## ASSIGNMENT:
Copy the lines verbatim, beginning with the line that contains "(ctlFaultIRef, ofSigned 32" and continuing through the end of the data, and only those lines.

**** EXTRACTED DATA ****

/-! ### Command page, read side (spec/09 Table 9-8) -/

/-- The address of outlet `o`'s command page. -/
def pageBase (o : Nat) : Nat := 0x40000000 + 0x10000 * o

/-- A byte of the page's read side rewritten; a change raises source 0x20 + o (spec/09 Table 9-16). -/
def State.setPageByte (s : State) (o off v t : Nat) : State :=
  let a := pageBase o + off
  let b := BitVec.ofNat 8 v
  if Memory.get s.mem a = b then s else ({ s with mem := Memory.set s.mem a b }).raise (0x20 + o) t

/-- A status bit of the page, [8] to [15] (spec/09 Table 9-8); a change may move the session. -/
def State.setStatus (s : State) (o n : Nat) (b : Bool) (t : Nat) : State :=
  if (Memory.get s.mem (pageBase o + 0x101)).getLsbD (n - 8) = b then s
  else (s.setPageByte o 0x101 (withBit (Memory.get s.mem (pageBase o + 0x101)).toNat (n - 8) b) t).linkStatus o t

/-- A status bit of the page. -/
def State.status (s : State) (o n : Nat) : Bool := (Memory.get s.mem (pageBase o + 0x101)).getLsbD (n - 8)

/-! ### Fault records (spec/05 R164) -/

/-- Fields copied one to one between ctl.fault and ctl.fault_hist. -/
def faultFields : List (Fld × Fld) :=
  [(ctlFaultSiteTime, ctlFaultHistSiteTime), (ctlFaultLegalTime, ctlFaultHistLegalTime), (ctlFaultDetail, ctlFaultHistDetail),
   (ctlFaultCause, ctlFaultHistCause), (ctlFaultAborts, ctlFaultHistAborts), (ctlFaultState, ctlFaultHistState),
   (ctlFaultActiveMap, ctlFaultHistActiveMap), (ctlFaultFailedMap, ctlFaultHistFailedMap), (ctlFaultVOut, ctlFaultHistVOut),
   (ctlFaultVIn, ctlFaultHistVIn), (ctlFaultIOut, ctlFaultHistIOut), (ctlFaultIRef, ctlFaultHistIRef),
   (ctlFaultSeq, ctlFaultHistSeq)]
  ++ (List.range 24).map (fun k => (ctlFaultIPh k, ctlFaultHistIPh k))
  ++ (List.range 4).map (fun k => (ctlFaultHsTemp k, ctlFaultHistHsTemp k))
  ++ (List.range 3).flatMap (fun j =>
      [(ctlFaultSlot j, ctlFaultHistSlot j), (ctlFaultUHist0 j, ctlFaultHistUHist0 j), (ctlFaultUHist1 j, ctlFaultHistUHist1 j),
       (ctlFaultUHist2 j, ctlFaultHistUHist2 j), (ctlFaultEHist0 j, ctlFaultHistEHist0 j), (ctlFaultEHist1 j, ctlFaultHistEHist1 j),
       (ctlFaultEHist2 j, ctlFaultHistEHist2 j)])

/-- The three output histories and the three error histories of role `r` in a record (spec/05 Table 5-5), newest first. -/
def histFields (r : Nat) : List Fld × List Fld :=
  let u := if r = 0 then ctlFaultUHist0 else if r = 1 then ctlFaultUHist1 else ctlFaultUHist2
  let e := if r = 0 then ctlFaultEHist0 else if r = 1 then ctlFaultEHist1 else ctlFaultEHist2
  ([u 0, u 1, u 2], [e 0, e 1, e 2])

/-- The contents of a record of cause `cause` (spec/05 Table 5-5): field and value, by field of ctl.fault. -/
def State.faultValues (s : State) (c cause detail t seq : Nat) : List (Fld × Nat) :=
  let k := s.conv c
  let slotVals (j : Nat) : List (Fld × Nat) :=
    match s.slotOf c (if j = 1 then voltRole c else j) with
    | none => [(ctlFaultSlot j, 0xFF)]
    | some n =>
      let h := s.slotHist n
      (ctlFaultSlot j, n) :: ((histFields j).1.zip ([h.u1, h.u2, h.u3].map (ofSigned 64))
        ++ (histFields j).2.zip ([h.e1, h.e2, h.e3].map (ofSigned 16)))
  [(ctlFaultSiteTime, t), (ctlFaultLegalTime, s.legal t), (ctlFaultDetail, detail), (ctlFaultCause, cause),
   (ctlFaultAborts, s.get ctlStateAborts c), (ctlFaultState, s.convState c), (ctlFaultActiveMap, s.get ctlStateActiveMap c),
   (ctlFaultFailedMap, s.get ctlStateFailedMap c), (ctlFaultVOut, s.get ctlStateVOut c),
   (ctlFaultVIn, ofSigned 32 (Tab.get k.stages 0 StageRec.zero).vIn), (ctlFaultIOut, s.get ctlStateIOut c),
   (ctlFaultIRef, ofSigned 32 k.iRef), (ctlFaultSeq, seq)]
  ++ (List.range 24).map (fun p => (ctlFaultIPh p, ofSigned 32 (100 * ((Tab.get k.phases p PhaseRec.zero).i.getD 0))))
  ++ (List.range 4).map (fun j => (ctlFaultHsTemp j, ofSigned 16 (Tab.get k.stages j StageRec.zero).temp))
  ++ (List.range 3).flatMap slotVals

****

## EXERCISE RESPONSE:
   (ctlFaultIRef, ofSigned 32 k.iRef), (ctlFaultSeq, seq)]
  ++ (List.range 24).map (fun p => (ctlFaultIPh p, ofSigned 32 (100 * ((Tab.get k.phases p PhaseRec.zero).i.getD 0))))
  ++ (List.range 4).map (fun j => (ctlFaultHsTemp j, ofSigned 16 (Tab.get k.stages j StageRec.zero).temp))
  ++ (List.range 3).flatMap slotVals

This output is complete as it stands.